# About to purchase and then checked the roof.



## day18 (Dec 1, 2005)

After spending 1.5 hours inspecting a travel trailer that my family and I loved finally got up on the roof. (note to self check this first next time). Found 4 spots that were soft. The rest of the roof was solid but 4 spots had what appeared to be an air bubble about the size from a foot to 3 feet in different spots. Pushed on the bubbles and underneath I could feel some softness. I am guessing the roof is bad. It was a 2009 Rockwood Ultra that I loved. Very disappointed. Did I do the right thing by not buying it. I told the guy if he could get a legit inspection of it and that it was ok I would still by it but can't help feeling good that I didn't buy it. Anyone have any experience with soft spots and air bubbles.


----------



## gman1772 (Jul 15, 2012)

day18 said:


> After spending 1.5 hours inspecting a travel trailer that my family and I loved finally got up on the roof. (note to self check this first next time). Found 4 spots that were soft. The rest of the roof was solid but 4 spots had what appeared to be an air bubble about the size from a foot to 3 feet in different spots. Pushed on the bubbles and underneath I could feel some softness. I am guessing the roof is bad. It was a 2009 Rockwood Ultra that I loved. Very disappointed. Did I do the right thing by not buying it. I told the guy if he could get a legit inspection of it and that it was ok I would still by it but can't help feeling good that I didn't buy it. Anyone have any experience with soft spots and air bubbles.

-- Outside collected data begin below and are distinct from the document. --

-- ==== Sys2Proof/Machine/Pinned.lean ====
section
/-! DEFINITION. What a table that is to run D0's example must do (spec/30_encoding.md R76;
spec/95_test_vectors.md 1.1). -/

namespace Sys2Proof.Machine

open Sys2Proof

/-- The machine right after the deposits of the example and Run(0), with the console bound to an endpoint
that answers `ok`: the overflow policy and the table are those of `p`, the memory has its reference size
(95_test_vectors 1.1). -/
def exampleStart (p : Params) : State :=
  { State.reset with
    cfg := { p with memWords := Config.refMemWords }
    mem := [(0, Word.of 54750002), (2, Word.of 30253434), (3, Word.of 42205242), (4, Word.of 45342437)]
    slots := State.reset.slots.set Config.console (some ⟨[], List.replicate 11 true⟩)
    mode := .run, fsm := .running }

/-- `HELLO WORLD` is what the console has been sent, with no other device operation, and `A` and `B` are
zero (30_encoding R76). -/
def printedHello (s : State) : Bool :=
  consoleOutput s == ['H', 'E', 'L', 'L', 'O', ' ', 'W', 'O', 'R', 'L', 'D'].map some &&
  s.devOps.length == 11 && s.a == Word.zero && s.b == Word.zero

/-- The operation at `PC` sets a jump target, or is a jump of the reference set: not what falls through
or leaves `PC` to the ordinary ADVANCE (30_encoding R76). -/
def setsTarget (s : State) : Bool :=
  match decodeWith s.cfg.optable (s.mem.read s.pc) with
  | .reject _ => false
  | .instr i => [Operation.jmp, .jaz, .jan].contains i.operation
  | .other n _ addr =>
    match reachOther (Config.otherOperation n s.cfg.ovf s.a s.b s.pc addr) s with
    | .fault _ _ => false
    | .result r _ => r.target.isSome

/-- After the first cycle, of `+54750002`: all of the text printed, `A` and `B` kept, fallen through to
address 1, where `+00000000` still stands (30_encoding R76 (b)). -/
def exampleBetween (s : State) : Bool :=
  s.fsm == .running && s.icount == 1 && s.pc == 1 && s.mem.read 1 == Word.zero && printedHello s

/-- After the second cycle, of `+00000000`: halted with `PC` at 2, and nothing more printed (30_encoding
R76 (a)). -/
def exampleEnd (s : State) : Bool :=
  s.fsm == .halted && s.icount == 2 && s.pc == 2 && s.ir == Word.zero && printedHello s

/-- The two pinned rows of the table of `p` run the example, each as R76 says: `+54750002` prints
`HELLO WORLD`, keeps `A` and `B` and falls through, and `+00000000` halts (30_encoding R76). -/
def runsExample (p : Params) : Bool :=
  !setsTarget (exampleStart p) &&
  match step (exampleStart p) with
  | .next s =>
    exampleBetween s && !setsTarget s &&
    match step s with
    | .next t => exampleEnd t
    | .fault _ => false
    | .refused _ => false
  | .fault _ => false
  | .refused _ => false

end Sys2Proof.Machine
end

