/-- A store is seen by the very next fetch, and does not change the instruction in progress
(20_memory R63). -/
def Obligations.NextFetchSeesTheStore : Prop :=
  ∀ (s t : State) (addr : Nat), addr < s.cfg.memWords → s.pc + 1 = addr →
    (exec (.sta addr) s = .next t → fetch t = .ok { t with ir := s.a } ∧ t.ir = s.ir) ∧
    (exec (.stb addr) s = .next t → fetch t = .ok { t with ir := s.b } ∧ t.ir = s.ir)

/-! ### The whole machine -/

/-- The invariant of the machine (Safety.lean, `State.Good`): legal parameters (00_scope R5, R6; 30_encoding R76),
`PC` in `0..AMOD` (10_state R24), `STOP` and the records agreeing with `STATE` (R30, R32, R33, R42), the canonical
forms. Every step keeps it. -/
def Obligations.EveryStepKeepsTheInvariant : Prop :=
  ∀ s s' : State, s.Good → step s = .next s' → s'.Good

/-- The machine after reset meets the invariant (10_state R39): the reference parameters are legal, and the
reference table runs the example of 30_encoding R76. That the records hold placeholders (log 13), and that the
breakpoint set is empty and three slots are there (log 11), is the model's choice. -/
def Obligations.ResetMeetsTheInvariant : Prop := State.reset.Good

/-- Every step has a next state: there is no stuck outcome and no undefined one (00_scope R10;
93_implementation_defined section 5). The port's answers past a script are free values (log 10); waiting with no
request is the model's step (log 9). -/
def Obligations.EveryStepHasANextState : Prop := ∀ s : State, ∃ s', step s = .next s'

/-- The parameters, and with them the one overflow policy, hold for the whole lifetime of the machine: no
step changes them, nor the number of slots (00_scope R5; 43_arithmetic R161). That they stand in the state at
all is the model's choice (log 3). -/
def Obligations.NoStepChangesTheParameters : Prop :=
  ∀ s s' : State, step s = .next s' → s'.cfg = s.cfg ∧ s'.slots.length = s.slots.length

/-- The binding of a slot is changed only by the host's attach and detach, never during a cycle
(44_io R180; 40_dispatch_fsm R110); attach binds a slot that is not bound, detach unbinds a slot, and neither
changes another slot or anything else. That attach on a bound slot, or either on a number that names no slot, does
no more than answer, and the answers, are the model's choice (log 17, log 14). -/
def Obligations.OnlyAttachAndDetachRebind : Prop :=
  (∀ (s s' : State) (n : Nat), step s = .next s' → devBound s' n ≠ devBound s n →
    ∃ rest, (∃ ep, s.Takes (.attach n ep) rest) ∨ s.Takes (.detach n) rest) ∧
  (∀ (s : State) (n : Nat) (ep : Endpoint) (rest : List (Option HostEvent)),
    s.Takes (.attach n ep) rest →
    (s.slots[n]? = some none → ∃ t, step s = .next t ∧
      t = { s with host := rest, slots := s.slots.set n (some ep) } ∧
      devBound t n = true ∧ ∀ k, k ≠ n → t.slots[k]? = s.slots[k]?) ∧
    (devBound s n = true → step s = .next
      { s with host := rest, replies := s.replies ++ [.deviceAlreadyBound n] }) ∧
    (s.slots.length ≤ n → step s = .next
      { s with host := rest, replies := s.replies ++ [.noSuchSlot n] })) ∧
  (∀ (s : State) (n : Nat) (rest : List (Option HostEvent)), s.Takes (.detach n) rest →
    (n < s.slots.length → ∃ t, step s = .next t ∧
      t = { s with host := rest, slots := s.slots.set n none } ∧
      devBound t n = false ∧ ∀ k, k ≠ n → t.slots[k]? = s.slots[k]?) ∧
    (s.slots.length ≤ n → step s = .next
      { s with host := rest, replies := s.replies ++ [.noSuchSlot n] }))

You did the exact right thing. RUN away from any trailer with obvious defects unless it's a ridiculous deal. You probably discovered the reason the owner was trying to get rid of it in the 1st place.

I've looked at piles of used travel trailers. I've determined there are 4 reasons folks sell them. #1 They are broken and require expensive repairs. #2 They are buying a bigger one. #3 They are buying a smaller one. #4 The trailer was an impulse buy, it never gets used and they are tired of paying for covered storage.

The #4 guy is the one you want to find. I found a lot of them. Unfortunately none of them had a floor plan that suited me.


----------



## Thepartsguy50 (Jun 2, 2009)

check them throughly i got took. ended up having to rebuild 80 percent of the roof, replaced MANY of the floor boards everything in bathroom.. i just ended up gutting it and redoing it the way i wanted. turned out real nice.


----------



## Don Smith (Nov 24, 2007)

It's not all that unusual to see air bubbles under rubber roofs. Usually that's an easy fix with a syringe and some good glue. However, there should be no soft wood under these bubbles. Soft wood means that water got in there and that is no cheap fix. It usually requires removing all the rubber and replacing the plywood underneath. If after removing the rubber you find more damage you're really in trouble. Best advise, when in doubt, run. There will always be another one out there that's a number 4 that you'll like.


----------



## mas360 (Nov 21, 2006)

If you can get it for a greatly discounted price from its NADA book value, you can fix it DIY for under $300 with Liquid Roof.


----------